Despite these benefits, the survey found that fewer than one in five (17 percent) of those surveyed currently contribute to an IRA, a decline from 22 percent in 2012. 

The survey reveals that the number of Americans who would consider an IRA as part of their retirement strategy has fallen sharply since 2013. Fewer than half (47 percent) of those not contributing say they would consider an IRA, down from 57 percent in 2013. 

It is possible that a lack of understanding is responsible for low IRA contribution levels. More than one-third (35 percent) of respondents do not understand what an IRA is or the difference between an IRA and an employer-sponsored plan. This percentage is even higher among the Generation Y (age 18-34) population surveyed (45 percent). 

“More and more people are unaware of the ultimate value an IRA can have in a building a stable and secure retirement,” said Chittenden. “Americans today bear much more responsibility for their retirement savings than previous generations did. There is a pressing need to educate Americans from all age groups and income levels on the long-term retirement benefits that IRAs provide through compounded investment growth and tax savings.” 

Even among those who already have an IRA, more than half (55 percent) said they spent an hour or less planning for the investment. 

Sixty percent of those who are contributing to an IRA also have an employer-sponsored plan such as a 401(k) or 403(b). Among those with both plans, more than half (53 percent) say they contribute to their IRA regardless of whether they have reached the contribution or matching limit of their employer-sponsored plan.

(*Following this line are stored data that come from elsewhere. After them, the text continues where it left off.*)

theorem storeReg_faultsPrecisely {p : Pgu} (hp : p.err = none) (r : RegName) (v : Word) :
    p.FaultsPrecisely (p.storeReg r v) := by
  cases r
  case sectorSize =>
    unfold Pgu.storeReg; dsimp only; split_ifs
    exacts [faultsPrecisely_raise hp _, faultsPrecisely_of_noFault p hp]
  all_goals exact faultsPrecisely_of_noFault p hp

theorem writeReg_faultsPrecisely {p : Pgu} (hp : p.err = none) (r : RegName) (v : Word) :
    p.FaultsPrecisely (p.writeReg r v) := by
  unfold Pgu.writeReg
  rw [if_neg (by simp [(not_faulted_eq p).2 hp])]
  split
  · exact faultsPrecisely_raise hp _
  · exact faultsPrecisely_raise hp _
  · exact storeReg_faultsPrecisely hp r v
  · exact storeReg_faultsPrecisely hp r v

theorem memWrite_faultsPrecisely (cfg : Config) {p : Pgu} (hp : p.err = none) (a : Nat) (data : List Byte) :
    p.FaultsPrecisely (p.memWrite cfg a data) := by
  unfold Pgu.memWrite; split_ifs
  exacts [faultsPrecisely_of_noFault p hp, faultsPrecisely_raise hp _, faultsPrecisely_of_noFault p hp]

theorem Pgu.LineMove.faultsPrecisely {cfg : Config} {p q : Pgu} {op : HostOp} (h : p.LineMove cfg op q)
    (hp : p.err = none) : p.FaultsPrecisely q := by
  cases h with
  | kept => exact faultsPrecisely_of_noFault p hp
  | raised => exact faultsPrecisely_raise hp _
  | wrote v => exact writeReg_faultsPrecisely hp _ v
  | ran i => exact commandEffect_faultsPrecisely cfg i hp
  | stored a data => exact memWrite_faultsPrecisely cfg hp _ _
  | reset => exact faultsPrecisely_of_noFault p rfl

/-- Settles O36: raising writes ERR and for E_MISMATCH the unwrapped offset; every line of the queue that faults does so
by raising alone. -/
theorem faultsArePrecise : Obligations.FaultsArePrecise := by
  refine ⟨raise_of_clean, fun p off hp hoff => ?mismatch, fun s t e hs hstep he => ?step⟩
  case mismatch =>
    exact ⟨BitVec.ofNat 64 off, by rw [BitVec.toNat_ofNat, Nat.mod_eq_of_lt hoff], raiseMismatch_of_clean p off hp⟩
  case step =>
    have hprecise : s.pgu.FaultsPrecisely t.pgu := by
      obtain hkept | ⟨op, rest, -, hmove⟩ := stepUnder_move (step_eq s ▸ hstep)
      · exact faultsPrecisely_of_noFault s.pgu (hkept ▸ hs)
      · exact hmove.faultsPrecisely hs
    exact hprecise e he

end Sys2Proof.Machine
end

section
/-! PROOFS. Command words as the eight bytes of a bus store: decoding and encoding agree on byte strings
(spec/30_encoding.md R52, R54, R60), and what a step makes of the word it decodes. -/

namespace Sys2Proof

/-! ### Little-endian bytes, the other way round (spec/00_scope.md R9) -/

@[simp] theorem leBytes_length (n v : Nat) : (leBytes n v).length = n := by
  induction n generalizing v with
  | zero => rfl
  | succ n ih => rw [leBytes, List.length_cons, ih]

@[simp] theorem le64_length (v : Word) : (le64 v).length = 8 := leBytes_length 8 v.toNat

/-- The number that the `n` low bytes of `v` spell is `v` without its higher bytes. -/
theorem leNat_leBytes (n v : Nat) : leNat (leBytes n v) = v % 256 ^ n := by
  induction n generalizing v with
  | zero => simp [leBytes, leNat, Nat.mod_one]
  | succ n ih =>
    have hlow : (BitVec.ofNat 8 v).toNat = v % 256 := BitVec.toNat_ofNat v 8
    rw [leBytes, leNat, ih, hlow, Nat.pow_succ', Nat.mod_mul]

theorem wordOfBytes_le64 (w : Word) : wordOfBytes (le64 w) = w := by
  have hlt : w.toNat < 256 ^ 8 := w.isLt
  rw [wordOfBytes, le64, leNat_leBytes, Nat.mod_eq_of_lt hlt, BitVec.ofNat_toNat, BitVec.setWidth_eq]

/-! ### The decoder over byte strings (R52, R56) -/

/-- A byte string decodes exactly when its first eight bytes spell a command's word; the rest is what follows them. -/
theorem decodeBytes_eq_ok_iff (bytes rest : List Byte) (i : Instr) :
    decodeBytes bytes = .ok (i, rest) ↔
      8 ≤ bytes.length ∧ wordOfBytes (bytes.take 8) = encode i ∧ bytes.drop 8 = rest := by
  rw [← decodeWord_eq_ok_iff]
  unfold decodeBytes
  by_cases hlen : bytes.length < 8
  · rw [if_pos hlen]
    exact ⟨nofun, fun h => absurd h.1 (Nat.not_le.2 hlen)⟩
  · rw [if_neg hlen]
    cases decodeWord (wordOfBytes (bytes.take 8)) <;> simp [Nat.not_lt.1 hlen]

theorem decodeBytes_encodeBytes_append (i : Instr) (rest : List Byte) :
    decodeBytes (encodeBytes i ++ rest) = .ok (i, rest) := by
  have hlen : (encodeBytes i).length = 8 := le64_length _
  rw [decodeBytes_eq_ok_iff, List.take_left' hlen, List.drop_left' hlen, List.length_append]
  exact ⟨by omega, wordOfBytes_le64 _, rfl⟩

theorem eq_encodeBytes_append_of_decodeBytes {bytes rest : List Byte} {i : Instr}
    (h : decodeBytes bytes = .ok (i, rest)) : bytes = encodeBytes i ++ rest := by
  obtain ⟨hlen, hword, rfl⟩ := (decodeBytes_eq_ok_iff bytes rest i).1 h
  have hhead : encodeBytes i = bytes.take 8 := by
    rw [encodeBytes, ← hword, le64_wordOfBytes (List.length_take_of_le hlen)]
  rw [hhead, List.take_append_drop]

end Sys2Proof

namespace Sys2Proof.Machine

/-- Settles O3: eight bytes and the word they spell determine each other, and so do the word and its command. -/
theorem decodeEncodeAgreeOnBytes : Obligations.DecodeEncodeAgreeOnBytes :=
  ⟨decodeBytes_encodeBytes_append, fun _ _ _ => eq_encodeBytes_append_of_decodeBytes⟩

/-! ### A command write (R52, R55) -/

/-- Settles O33: every command is run by `runCommand`, which ignores it while faulted. -/
theorem faultedCommandsAreIgnored : Obligations.FaultedCommandsAreIgnored := fun i s hs => by
  rw [exec_eq]; exact runCommand_of_faulted _ s hs

/-- In any unit the write of a command's word runs that command, where the command itself is ignored while faulted. -/
theorem cmdWord_exec_of_ok {w : Word} {i : Instr} (s : State) (h : decodeWord w = .ok i) :
    cmdWord exec w s = exec i s := by
  by_cases hs : s.pgu.err = none
  · rw [cmdWord, if_neg (by simp [(not_faulted_eq s.pgu).2 hs]), h]
  · rw [cmdWord_of_faulted exec w hs, faultedCommandsAreIgnored i s hs]

/-- Settles O1: 0x3 and 0x13 are the words of OFFSET and CHECK; the other three are rejected by the decoder, one for
its ZERO field and two for their opcode. -/
theorem decodingExamples : Obligations.DecodingExamples := fun s hs =>
  ⟨cmdWord_exec_of_ok s rfl, cmdWord_of_error exec hs rfl, cmdWord_of_error exec hs rfl, cmdWord_of_error exec hs rfl,
    cmdWord_exec_of_ok s rfl⟩

/-- Settles O5: the step is the queue's first line, a write to CMD, and that write runs the decoded command. -/
theorem stepRunsTheDecodedCommand : Obligations.StepRunsTheDecodedCommand := by
  intro s w rest i hscript hdec _
  rw [step_of_line s _ rest hscript]
  exact cmdWord_exec_of_ok (s.popScript rest) hdec

/-- Settles O6: with an empty queue the step is the host's next move, which keeps the device, and which is no move at
all without a run. -/
theorem unitWaitsForTheHost : Obligations.UnitWaitsForTheHost := by
  intro s hscript
  obtain ⟨hdev, hsize, -⟩ := nextMove_keeps s.host
  rw [step_of_empty s hscript]
  refine ⟨⟨s.host.nextMove, rfl, hdev, hsize⟩, fun hphase => ?_⟩
  have hstay : s.host.nextMove = s.host := by
    unfold HostSide.nextMove
    rcases hphase with hidle | ⟨e, hended⟩
    · rw [hidle]
    · rw [hended]
  rw [State.mapHost, hstay]

end Sys2Proof.Machine
end

section
/-! PROOFS. AES-128: the two substitution tables undo each other and are the algebraic S-box (spec/42_xts_aes128.md R153
to R155), `MixColumns` is undone because `xtime` is linear (R152, R157), and so decryption and encryption undo each
other (R160, R161). -/

namespace Sys2Proof.Machine

/-! ### The substitution tables (R153 to R155) -/

theorem invSbox_sbox (a : Byte) : invSbox (sbox a) = a := by
  revert a; decide +kernel

theorem sbox_invSbox (a : Byte) : sbox (invSbox a) = a := by
  revert a; decide +kernel

/-- The inverse of the affine map of R153: what it undoes is the inverse in GF(2^8). -/
def invAffine (s : Byte) : Byte := s.rotateLeft 1 ^^^ s.rotateLeft 3 ^^^ s.rotateLeft 6 ^^^ 0x05#8

/-- The affine map of R153. -/
def affine (b : Byte) : Byte :=
  b ^^^ b.rotateLeft 1 ^^^ b.rotateLeft 2 ^^^ b.rotateLeft 3 ^^^ b.rotateLeft 4 ^^^ 0x63#8

theorem affine_invAffine (s : Byte) : affine (invAffine s) = s := by
  revert s; decide +kernel

/-- Taking the affine map off the table's entry leaves the inverse in GF(2^8), 0 for 0. -/
theorem gmul_invAffine_sbox (a : Byte) :
    (a = 0#8 ∧ invAffine (sbox a) = 0#8) ∨ gmul a (invAffine (sbox a)) = 1#8 := by
  revert a; decide +kernel

/-- Settles O28: the inverse is found by undoing the affine map. -/
theorem sboxIsTheAlgebraicOne : Obligations.SboxIsTheAlgebraicOne := fun a =>
  ⟨invSbox_sbox a, invAffine (sbox a), gmul_invAffine_sbox a, (affine_invAffine (sbox a)).symm⟩

/-- Settles O27, by running the model on the five examples. -/
theorem publishedCipherVectors : Obligations.PublishedCipherVectors := by
  unfold Obligations.PublishedCipherVectors; decide +kernel

/-! ### Exclusive-or of bytes, columns and blocks -/

theorem xor_xor_self {n : Nat} (a b : BitVec n) : a ^^^ b ^^^ b = a := by
  rw [BitVec.xor_assoc, BitVec.xor_self, BitVec.xor_zero]

theorem xor_self_xor {n : Nat} (a b : BitVec n) : a ^^^ (a ^^^ b) = b := by
  rw [← BitVec.xor_assoc, BitVec.xor_self, BitVec.zero_xor]

theorem xor_left_comm {n : Nat} (a b c : BitVec n) : a ^^^ (b ^^^ c) = b ^^^ (a ^^^ c) := by ac_rfl

@[simp] theorem Column.xor_xor_self (x k : Column) : (x.xor k).xor k = x := by
  simp only [Column.xor, Machine.xor_xor_self]

/-- `AddRoundKey` undoes itself (R158). -/
@[simp] theorem Block.xor_xor_self (x k : Block) : (x.xor k).xor k = x := by
  simp only [Block.xor, Column.xor_xor_self]

/-! ### Multiplication in GF(2^8) is linear (R152) -/

theorem xtime_eq (a : Byte) : xtime a = (a <<< 1) ^^^ (if a.msb then 0x1b#8 else 0#8) := by
  revert a; decide +kernel

theorem xtime_xor (a b : Byte) : xtime (a ^^^ b) = xtime a ^^^ xtime b := by
  simp only [xtime_eq, BitVec.shiftLeft_xor_distrib, BitVec.msb_xor]
  cases a.msb <;> cases b.msb <;> simp [BitVec.xor_assoc, BitVec.xor_comm, xor_left_comm]

theorem xtimes_xor (i : Nat) (a b : Byte) : xtimes i (a ^^^ b) = xtimes i a ^^^ xtimes i b := by
  induction i with
  | zero => rfl
  | succ i ih => rw [xtimes, ih, xtime_xor, xtimes, xtimes]

/-- The sum of `gmul` over any bits `is` of the coefficient, from any two partial sums. -/
theorem foldl_xtimes_xor (k a b : Byte) (is : List Nat) (u v : Byte) :
    is.foldl (fun acc i => if k.getLsbD i then acc ^^^ xtimes i (a ^^^ b) else acc) (u ^^^ v) =
      is.foldl (fun acc i => if k.getLsbD i then acc ^^^ xtimes i a else acc) u ^^^
        is.foldl (fun acc i => if k.getLsbD i then acc ^^^ xtimes i b else acc) v := by
  induction is generalizing u v with
  | nil => rfl
  | cons i is ih =>
    have hacc : (if k.getLsbD i then u ^^^ v ^^^ xtimes i (a ^^^ b) else u ^^^ v) =
        (if k.getLsbD i then u ^^^ xtimes i a else u) ^^^ (if k.getLsbD i then v ^^^ xtimes i b else v) := by
      split
      · rw [xtimes_xor]; ac_rfl
      · rfl
    rw [List.foldl_cons, hacc, ih]; rfl

theorem gmul_xor (a b k : Byte) : gmul (a ^^^ b) k = gmul a k ^^^ gmul b k :=
  foldl_xtimes_xor k a b (List.range 8) 0#8 0#8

This means they could be leaving money on the table if they are diverting money to their IRA before contributing enough to get their employer match. 

How does an IRA fit with my retirement planning strategy? 

TIAA-CREF is absolutely right in that an IRA can be a great tool in your retirement planning strategy.  If someone has access to a 401(k) or similar workplace retirement plan I generally suggest they contribute at least enough to capture any employer match offered.  This is true even if their 401(k) plan is lousy.

Beyond that it makes sense to contribute more than the amount needed to receive the match if your employer’s plan offers a menu of low cost solid investment choices.  Although 401(k) plans receive a lot of bad press, in fact there are many excellent plans out there.  One advantage to investing for retirement via a workplace retirement plan is the salary deferral feature.  This makes regular savings and retirement investing painless.

An IRA can be a great retirement savings vehicle in a number of situations:

  • You don’t have access to a retirement plan via your employer.
  • You have maxed out your contributions to your 401(k) and want to make additional retirement contributions.
  • You are a non-working spouse and your working spouse makes at least income to cover the amount of your contribution.
  • You are self-employed.  Note there are a number of retirement plan options for the self-employed including a Solo 401(k) and SEP-IRA.
  • You are looking to roll over your 401(k) after leaving a job and also possibly to consolidate several old 401(k) plans in one place to make managing these assets a bit easier. 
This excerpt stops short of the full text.